Afghanistan Newsflash: US & Peace Talks Far from "Victory" (Exum)
Andrew Exum writes for Foreign Policy:
For the past two weeks, reputable U.S. and British newspapers have been filled with articles touting progress in negotiations between the government in Kabul and Afghanistan's major insurgent groups. On Oct. 20, for example, the New York Times reported that Afghan reconciliation talks "involve extensive, face-to-face discussions with Taliban commanders from the highest levels of the group's leadership." These articles have been accompanied by optimistic reports that the United States and its NATO allies have decimated the Taliban's leadership in southern Afghanistan.
As someone who has fought in Afghanistan on two occasions and served briefly as a civilian advisor to the NATO command group there in 2009, I hope the reports are true. The idea that an end to the fighting in Afghanistan and the involvement of the 100,000 U.S. troops in the country might be just around the corner is seductive. However, there is good reason to be skeptical of the reporting coming out of Kabul and Washington.
Civil wars and insurgencies such as the one in Afghanistan usually end through some kind of negotiated settlement between the antagonists. The United States' war-weary public is clearly eager to bring the majority of U.S. troops home, and the NATO command in Afghanistan has prioritized reconciliation just as much as fighting the Taliban and training the Afghan national security forces. Much time has been spent determining both the red lines of NATO and its Afghan partners and those areas in which they could compromise with the insurgent groups.
But Afghans are perfectly comfortable talking while still fighting. So too, at least in practice, are the United States and its allies: In insurgencies from Vietnam to Northern Ireland, we have negotiated with insurgents while combat operations were ongoing. In the American public's mind, however, wars take place sequentially: First, you fight; second, you negotiate a settlement. The word "negotiations" conjures up hopes for an end to the conflict in the minds of Americans and other Westerners -- when all that really might be occurring is another round of jockeying for position between Afghanistan's warring political forces.

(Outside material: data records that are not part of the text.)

/-- WC_TIMEOUT sends an entry 64 cycles after its first write; it enters the outbound queue while that has room.
VALSET_PIN pins the next line at its version; VALSET_TIMEOUT gives up, not ok: the set is out of every park list and
its release goes to the slices. COLLAPSE leaves one copy, the one on the lowest die. BLOCK_WRITE_BACK leaves no line
of the block resident, in the state that the memory port chooses, or no copy in the memory-side cache. PROMOTE_REQUEST
is taken up, waits for the entries before the last narrow release, and is over at once without any. EXTENT_ABSENT,
with what goes before the request parked, sets FP, parks it, for a sampler read the lanes that meet the extent, and
gives the first one a 0x09 notice; the request of a copy, and a read of a retired group, end. EXTENT_MONITOR_FIRE
sends every parked request again, ends those that stand for a COLL or a LAUNCH, and lets the parked copies go on.
BUCKET_REFILL adds its gain to each share, up to the cap. REQUEST_TIMEOUT counts and changes nothing else;
PEER_REQUEST_TIMEOUT answers with an error after 2^22 cycles. Each completes when it is due, and none changes a byte
of memory. That BLOCK_WRITE_BACK frees the home copies of the 16 lines, and that a block which no slice holds leaves
the memory-side cache, is read from R104 and R106 by inference (log 37, DEDUCED); so is the state that the memory port
chooses for a block (log 56, DEDUCED), that the requests which stand for a COLL or a LAUNCH end when their extent is
there (log 47, DEDUCED), and which requests park before which (log 79, DEDUCED). (R93, R175, R177, R108, R104, R106,
R131, R239, R241, R117, R261, R272) -/
def Obligations.FabricStepsComplete : Prop :=
  ∀ (s : State) (id : Nat) (rq : Req),
    let b := rq.owner.basin
    let is := s.req? id = some rq ∧ id < s.nextId
    (∀ q x ix e, s.quad? q = some x → x.wc[ix]? = some e → e.since + 64 ≤ s.now → ∃ t, exec (.wcTimeout q ix) s = .next t ∧ t.mem = s.mem ∧
      (e.owner.q = q → (s.outbound q).length + x.wc.length ≤ outboundMax → ∃ i z, s.nextId ≤ i ∧ t.req? i = some z ∧ z.kind = .store true e.bytes ∧
        z.owner = e.owner ∧ z.obj = e.obj ∧ z.line = e.line ∧ z.flight = e.flight ∧ z.st = .sent)) ∧
    (∀ w k, is → rq.kind = .valset w → rq.st = .sent → rq.dev = devHere → rq.after = [] → rq.err = none → w.lines[w.pins.length]? = some k →
      w.verdict = none → w.late s.now = false → s.valsetReplicated w = false → k = lineKey b (keyObj k) (keyLine k) →
      (let die := s.homeDie b (keyObj k) (keyLine k) (dieOf rq.owner.q)
       s.homeMeets id b (keyObj k) (keyLine k) die true (w.write && (Valset.lineBytes b w k).length == 128) true = .ok ∧
         (s.fillLine b (keyObj k) (keyLine k) die).isSome = true) →
      ∃ t z v, exec (.valsetPin id w.pins.length) s = .next t ∧ t.mem = s.mem ∧ (t.line k).pin = some id ∧ t.req? id = some z ∧
        z.kind = .valset v ∧ v.pins = w.pins ++ [(k, (s.line k).version)] ∧ v.firstPin = some (w.firstPin.getD s.now) ∧ z.st = .sent) ∧
    (∀ w, is → rq.kind = .valset w → rq.st = .sent ∨ rq.st = .parked → w.verdict = none → w.pins.length ≠ w.lines.length → w.late s.now = true →
      ∃ t, exec (.valsetTimeout id) s = .next t ∧ t.mem = s.mem ∧ t.lines = s.lines ∧
        t.req? id = some { rq with st := .sent, freed := [], kind := .valset { w with verdict := some false } } ∧
        (∀ e ∈ t.extents, id ∉ e.2.parked) ∧ NMap.getD t.field fieldTimeout 0 = min (NMap.getD s.field fieldTimeout 0 + 1) (2 ^ 64 - 1)) ∧
    (∀ bb o x i, (s.extent (extKey bb o x)).reps ≠ [] → s.collapser bb o x = some i →
      let e := s.extent (extKey bb o x)
      ∃ t, exec (.collapse bb o x) s = .next t ∧ t.mem = s.mem ∧
      (let y := t.extent (extKey bb o x)
       y.reps = [] ∧ y.v = e.v ∧ y.fp = e.fp ∧ y.parked = e.parked ∧ y.first = s.collapseFirst bb o x i ∧
       ∀ p ∈ e.reps, p.1 ≤ 3 → (∀ r ∈ e.reps, p.1 ≤ r.1 ∧ (r.1 = p.1 → r = p)) → y.chan = p.2.1 ∧ y.idx = p.2.2)) ∧
    (∀ blk, let key := fun i => blk / 2 ^ 29 * 2 ^ 33 + blk % 2 ^ 29 * 16 + i
      let bb := blk / 2 ^ 43
      let o := blk / 2 ^ 29 % 2 ^ 14
      let e := s.extent (extKey bb o (blk % 2 ^ 29 * 16 / 512))
      let dies := (List.range 16).foldl (fun (a : BitVec 4) i => a ||| (s.line (key i)).res) 0#4
      let x := s.block blk
      let base := (List.range 4).foldl (fun (a : BitVec 4) d => if (dies &&& dieBit d) ≠ 0#4 then a ||| dieBit (e.mscDie d) else a) 0#4
      let gone := fun (t : State) => t.mem = s.mem ∧ ∀ i, i < 16 → (t.line (key i)).res = 0#4 ∧ (t.line (key i)).version = (s.line (key i)).version
      e.v = true → (∀ i, i < 16 → (s.line (key i)).pin = none ∧ (s.line (key i)).pend = []) →
      (dies ≠ 0#4 → (∀ i, i < 16 → (s.line (key i)).dirty = false) → ∃ t, exec (.blockWriteBack blk) s = .next t ∧ gone t ∧ t.blocks = s.blocks) ∧
      (dies ≠ 0#4 → (∃ i, i < 16 ∧ (s.line (key i)).dirty = true) →
        (∀ i, i < 16 → (s.line (key i)).res ≠ 0#4) ∨ x.comp = 3#2 ∨ x.msc ≠ 0#4 ∨ (s.activate bb (e.chan / 32)).isSome = true →
        let c := blockState (s.readBytes (memKey bb o (128 * (blk % 2 ^ 29 * 16))) 2048)
        let y : Block := if c = 3#2 then { comp := c, msc := 0#4, newer := false } else { comp := c, msc := x.msc ||| base, newer := true }
        (∀ d, d < 4 → y.msc &&& dieBit d ≠ 0#4 → s.mscRoom blk d y = true) →
        ∃ t, exec (.blockWriteBack blk) s = .next t ∧ gone t ∧ t.block blk = y) ∧
      (dies = 0#4 → x.msc ≠ 0#4 → x.newer = false ∨ x.comp = 3#2 ∨ (s.activate bb (e.chan / 32)).isSome = true →
        ∃ t, exec (.blockWriteBack blk) s = .next t ∧ t.mem = s.mem ∧ t.lines = s.lines ∧ t.block blk = { x with msc := 0#4, newer := false })) ∧
    (∀ q, is → rq.kind = .promote q → rq.st = .sent →
      let mark := ((s.quad? q).map (fun x => x.relMark)).getD 0
      let e := (s.reqIds (fun w => w.owner.q == q && w.kind.isOutb)).filter (fun i => decide (i < mark))
      ∃ (s2 : State), exec (.promoteRequest id q) s = .next s2.settle ∧ s2.settle.mem = s.mem ∧ s2.req? id = some { rq with st := .performed, holdFor := e } ∧
        (e = [] → s2.settle.req? id = none)) ∧
    (∀ e, is → rq.st = .sent → rq.dev = devHere → (s.needs rq).find? (fun e => s.lineAbsent b e.1 e.2) = some e →
      let k := extKey b e.1 (e.2 / 512)
      s.mayPark (rq.standAt e) k = true →
      (rq.kind.isCopy = true → s.copyLower id rq = [] → ∃ t, exec (.extentAbsent id) s = .next t ∧ t.mem = s.mem ∧ t.req? id = none) ∧
      let gone := rq.kind.writeClass = false ∧ ∃ g, s.ownerGroup? rq.owner = some g ∧ g.retired = true
      (rq.kind.isCopy = false → gone → ∃ t, exec (.extentAbsent id) s = .next t ∧ t.mem = s.mem ∧ (t.extent k).fp = true ∧
        ((∀ d lin wd ls, rq.kind ≠ .smpl d lin wd ls) → t.req? id = none)) ∧
      (rq.kind.isCopy = false → ¬ gone → ∃ t i z, exec (.extentAbsent id) s = .next t ∧ t.mem = s.mem ∧ (t.extent k).fp = true ∧
        (t.extent k).parked = (s.extent k).parked ++ [i] ∧ t.req? i = some z ∧ z.st = .parked ∧
        ((∀ d lin wd ls, rq.kind ≠ .smpl d lin wd ls) → i = id ∧ z.kind = rq.kind) ∧ (i = id ∨ i = s.nextId) ∧
        ∀ g, s.ownerGroup? rq.owner = some g → g.retired = false → ∃ h, t.group? rq.owner.q rq.owner.slot = some h ∧ h.v = g.v ∧ h.pc = g.pc ∧
          ((s.extent k).fp = true → h.notices = g.notices) ∧ ((s.extent k).fp = false → ∃ n, h.notices = g.notices ++ [n] ∧ n.code = 0x09))) ∧
    (∀ k, (s.extent k).v = true → (s.extent k).parked ≠ [] → ∃ t, exec (.extentMonitorFire k) s = .next t ∧ t.mem = s.mem ∧
      (t.extent k).parked = [] ∧
      (∀ q c, c ∈ (t.engine (slotOf q)).copies → c.id ∈ (s.extent k).parked → c.id < s.nextId → s.req? c.id = none → c.parked = none) ∧
      ∀ i r, i ∈ (s.extent k).parked → i < s.nextId → s.req? i = some r → (∀ q, r.kind ≠ .promote q) →
        (r.kind.isProbe = true → t.req? i = none) ∧ (r.kind.isProbe = false → ∃ z, t.req? i = some z ∧ z.st = .sent ∧ z.kind = r.kind)) ∧
    (∀ stack, s.powered = true → NMap.getD s.refills stack 0 < (s.now - s.upAt) / 16 → ∃ t, exec (.bucketRefill stack) s = .next t ∧
      { t with refills := s.refills, basins := s.basins } = s ∧ NMap.getD t.refills stack 0 = NMap.getD s.refills stack 0 + 1 ∧
      (∀ bb y, NMap.get? s.basins bb = some y → y.phase = .started → y.stackGroups stack ≠ 0 →
        t.share bb stack = min (s.share bb stack + (s.stackCfg stack).2 * y.stackGroups stack / 8) (s.shareCap bb stack)) ∧
      (∀ bb k, k ≠ stack → t.share bb k = s.share bb k)) ∧
    (is → rq.st = .sent ∨ rq.st = .performed → exec (.requestTimeout id) s = .next { s with
      field := NMap.set s.field fieldReissue (min (NMap.getD s.field fieldReissue 0 + 1) (2 ^ 64 - 1)) }) ∧
    (is → rq.dev ≠ devHere → rq.st = .sent → rq.sentAt + 2 ^ 22 ≤ s.now → ∃ t, exec (.peerRequestTimeout id) s = .next t ∧ t.mem = s.mem ∧
      t.quads = s.quads ∧ t.req? id = some { rq with st := .performed, err := some 3 })

/-- TAIL moves the tail exactly when the ring has room for the step, else the tail stays. CONTROL_WINDOW_WRITE of whole
dwords completes: a mailbox dword or a call is ignored while BUSY is set, a dword with a byte enable clear and a read-
only register are ignored, EQHEAD takes the value, EQLOST clears the bits written as 1, and a write of MBCALL with a
known function sets BUSY and hands the call over; a control read returns each dword as it stands and changes nothing
else. WINDOW_WRITE that passes R229 puts each of its bytes into the inbound queue, or sends it to the peer that the
window names, and changes no byte of memory; one that fails leaves the queue alone. HOST_WRITE_PERFORM of a write that
no earlier one to its line precedes, on lines at hand, writes exactly its bytes, raises its line by one version and
leaves the queue. WINDOW_READ with no earlier host write, on lines at hand, completes; and within a line it returns
the bytes of memory. ERROR_RECORD_WINDOW writes a held record out when its window has closed; FIELD_RECORD_READ
returns the field record. (R133, R166, R266, R267, R268, R269, R264, R277) -/
def Obligations.HostAccessesComplete : Prop :=
  ∀ (s : State) (b : Nat) (x : Basin), s.basin b = x →
    (∀ v : Word, x.phase = .started → let n := v.toNat % 2 ^ 16
      let fits := (n + 2 ^ 16 - x.win.tail) % 2 ^ 16 ≤ 2 ^ x.win.lqk - (x.win.tail + 2 ^ 16 - x.win.head) % 2 ^ 16
      ∃ t, exec (.tail b v) s = .next t ∧ t.mem = s.mem ∧ t.quads = s.quads ∧ (t.basin b).launches = x.launches ∧
        (t.basin b).win.tail = if fits then n else x.win.tail) ∧
    (∀ fn ofs dws, fn ≤ 16 → s.hasWindow fn = true → ofs % 4 = 0 →
      let caller := if fn = 0 then 16 else fn - 1
      let w := s.winOf caller
      ∃ t, exec (.controlWindowWrite fn ofs dws) s = .next t ∧ t.mem = s.mem ∧
        ((∀ d ∈ dws, d = none) → t.winOf caller = w) ∧
        (∀ v, dws = [some v] →
          (w.busy = true → 0x100 ≤ ofs → ofs ≤ 0x140 → t.winOf caller = w ∧ t.callsOf caller = s.callsOf caller) ∧
          (ofs = 0x144 ∨ ofs = 0x210 → t.winOf caller = w) ∧
          (ofs = 0x20C → t.winOf caller = { w with eqhead := v }) ∧ (ofs = 0x214 → t.winOf caller = { w with eqlost := w.eqlost &&& ~~~v }) ∧
          (w.busy = false → ofs = 0x140 → knownFn (v.toNat % 256) = true → (caller = 16 → s.bootFailed = false) →
            (t.winOf caller).busy = true ∧ (t.winOf caller).fn = v.toNat % 256 ∧
            t.callsOf caller = s.callsOf caller ++ [{ fn := v.toNat % 256, fromGroup := none, block := 0#64, held := none }]))) ∧
    (∀ fn ofs n rest, fn ≤ 16 → s.hasWindow fn = true → ofs % 4 = 0 → s.agenda = .control fn ofs n :: rest →
      step s = .next { s with agenda := rest, outbox := s.outbox ++
        [.windowRead fn ofs ((List.range n).map (fun i => s.readDword (if fn = 0 then 16 else fn - 1) (ofs + 4 * i)))] }) ∧
    (∀ win ofs data, x.phase = .started → win ≤ 7 → ofs < 2 ^ 30 →
      let c := s.aperture b win
      let a := capOfs c + ofs
      (∀ e, checkAccess x c a data.length 1 Rights.w = .error e → ∃ t, exec (.windowWrite b win ofs data) s = .next t ∧ t.mem = s.mem ∧ t.inbound = s.inbound) ∧
      (checkAccess x c a data.length 1 Rights.w = .ok () → capDev c ≠ devHere → s.custMeets b (capAt c a) data.length true ≠ .wait →
        ∃ t, exec (.windowWrite b win ofs data) s = .next t ∧ t.mem = s.mem ∧ t.inbound = s.inbound ∧
          (s.custMeets b (capAt c a) data.length true = .ok → ∃ new, t.outbox = s.outbox ++ new ∧
            (∀ y ∈ new, ∃ bs, y = .peerStore b (capDev c) (capObj c) bs) ∧
            ∀ i v, a + data.length ≤ 2 ^ 40 → data[i]? = some v → ∃ bs, .peerStore b (capDev c) (capObj c) bs ∈ new ∧ NMap.get? bs (capOfs c + ofs + i) = some v)) ∧
      (checkAccess x c a data.length 1 Rights.w = .ok () → capDev c = devHere →
        ∃ t, exec (.windowWrite b win ofs data) s = .next t ∧ t.mem = s.mem ∧ (∃ new, t.inbound = s.inbound ++ new) ∧
          ∀ i, i < data.length → ∃ h ∈ t.inbound, s.nextId ≤ h.id ∧ h.basin = b ∧ h.obj = capObj c ∧ h.ofs ≤ a + i ∧
            h.ofs / 128 = (a + i) / 128 ∧ h.bytes[a + i - h.ofs]? = data[i]?)) ∧
    (∀ ix h, s.inbound[ix]? = some h → (h.park = none ∨ ∃ p, h.park = some p ∧ p.freed = true ∧ p.after = []) → h.obj < 2 ^ 14 → h.ofs + h.bytes.length ≤ 2 ^ 40 →
      (∀ o ∈ s.inbound.take ix, ¬ (o.basin = h.basin ∧ o.obj = h.obj ∧ o.ofs / 128 = h.ofs / 128)) →
      s.hereMeets h.id h.basin h.obj h.ofs h.bytes.length true (fun _ => 0) = .ok →
      let k := lineKey h.basin h.obj (h.ofs / 128)
      ∃ t, exec (.hostWritePerform ix) s = .next t ∧ t.inbound = s.inbound.eraseIdx ix ∧
        (∀ i v, h.bytes[i]? = some v → t.readByte (memKey h.basin h.obj (h.ofs + i)) = v) ∧
        (∀ z, (∀ i, i < h.bytes.length → memKey h.basin h.obj (h.ofs + i) ≠ z) → t.readByte z = s.readByte z) ∧
        (h.bytes ≠ [] → (h.ofs + h.bytes.length - 1) / 128 = h.ofs / 128 → (t.line k).version = (s.line k).version + 1#32 ∧
          ∀ j, j ≠ k → (t.line j).version = (s.line j).version)) ∧
    (∀ win ofs n, x.phase = .started → win ≤ 7 → ofs < 2 ^ 30 →
      let c := s.aperture b win
      let a := capOfs c + ofs
      checkAccess x c a n 1 Rights.r = .ok () → (∀ h ∈ s.inbound, h.basin ≠ b) →
      (∀ h ∈ s.hostReads, ¬ (h.basin = b ∧ h.win = win ∧ h.ofs = ofs ∧ h.len = n)) →
      ((∀ p ∈ lineParts a n, ∀ m, s.custMeets b (mkCap (capDev c) (capObj c) p.2.1) p.2.2 false = m → m ≠ .wait ∧ m ≠ .absent) →
        ∃ t ps, exec (.windowRead b win ofs n) s = .next t ∧ t.mem = s.mem ∧ t.outbox.getLast? = some (.readDone b (some ps)) ∧
          ps.length = (lineParts a n).length) ∧
      (0 < n → a / 128 = (a + n - 1) / 128 → a + n ≤ 2 ^ 40 → capDev c = devHere → s.custMeets b (mkCap devHere (capObj c) a) n false = .ok →
        ∃ t, exec (.windowRead b win ofs n) s = .next t ∧ t.mem = s.mem ∧
          t.outbox = s.outbox ++ [.readDone b (some [(0, s.readBytes (memKey b (capObj c) a) n, false)])])) ∧
    (∀ ix e, s.errHeld[ix]? = some e → e.first + 2 ^ 20 ≤ s.custCycle →
      ∃ t, exec (.errorRecordWindow ix) s = .next t ∧ t.mem = s.mem ∧ t.quads = s.quads ∧ t.errHeld = s.errHeld.eraseIdx ix) ∧
    (∀ pf, (pf = true → s.hasWindow 0 = true) → exec (.fieldRecordRead pf) s = .next { s with outbox := s.outbox ++ [.record s.field] })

U.S. President Barack Obama, who carried out an otherwise responsible review of U.S. strategy in Afghanistan in the fall of 2009, blundered when he publicly announced that the United States would begin a withdrawal from Afghanistan in July 2011. Within the ranks of Afghanistan's insurgent groups and even among our allies and the civilians in the country, this date was interpreted to mean that a total withdrawal of U.S. and allied forces was imminent. No insurgent group, to paraphrase defense analyst Stephen Biddle, was about to accept a loaf of bread when the bakery was on offer. Why would the Taliban and other insurgent groups negotiate when the United States was on its way out already?
The problem of Afghanistan's varied insurgent groups also complicates reconciliation talks. Of the three principal insurgent groups, only Gulbuddin Hekmatyar's Hezb-i-Islami Gulbuddin (HIG) might be considered ripe for any kind of reconciliation with the government in Kabul. But the HIG is arguably the least significant of the major insurgent groups, and even then, Gulbuddin himself would not likely be allowed to play a role in an Afghan government.
Of the other two groups, the Haqqani network, under the leadership of Sirajuddin Siraj Haqqani, maintains strong ties to al Qaeda and is considered more or less irreconcilable, while the Quetta Shura Taliban is thought to be reconcilable only if Mullah Mohammed Omar himself approves of the reconciliation process. The insurgents in Afghanistan are no more unitary an actor than the Afghan government or the NATO coalition, further complicating negotiations.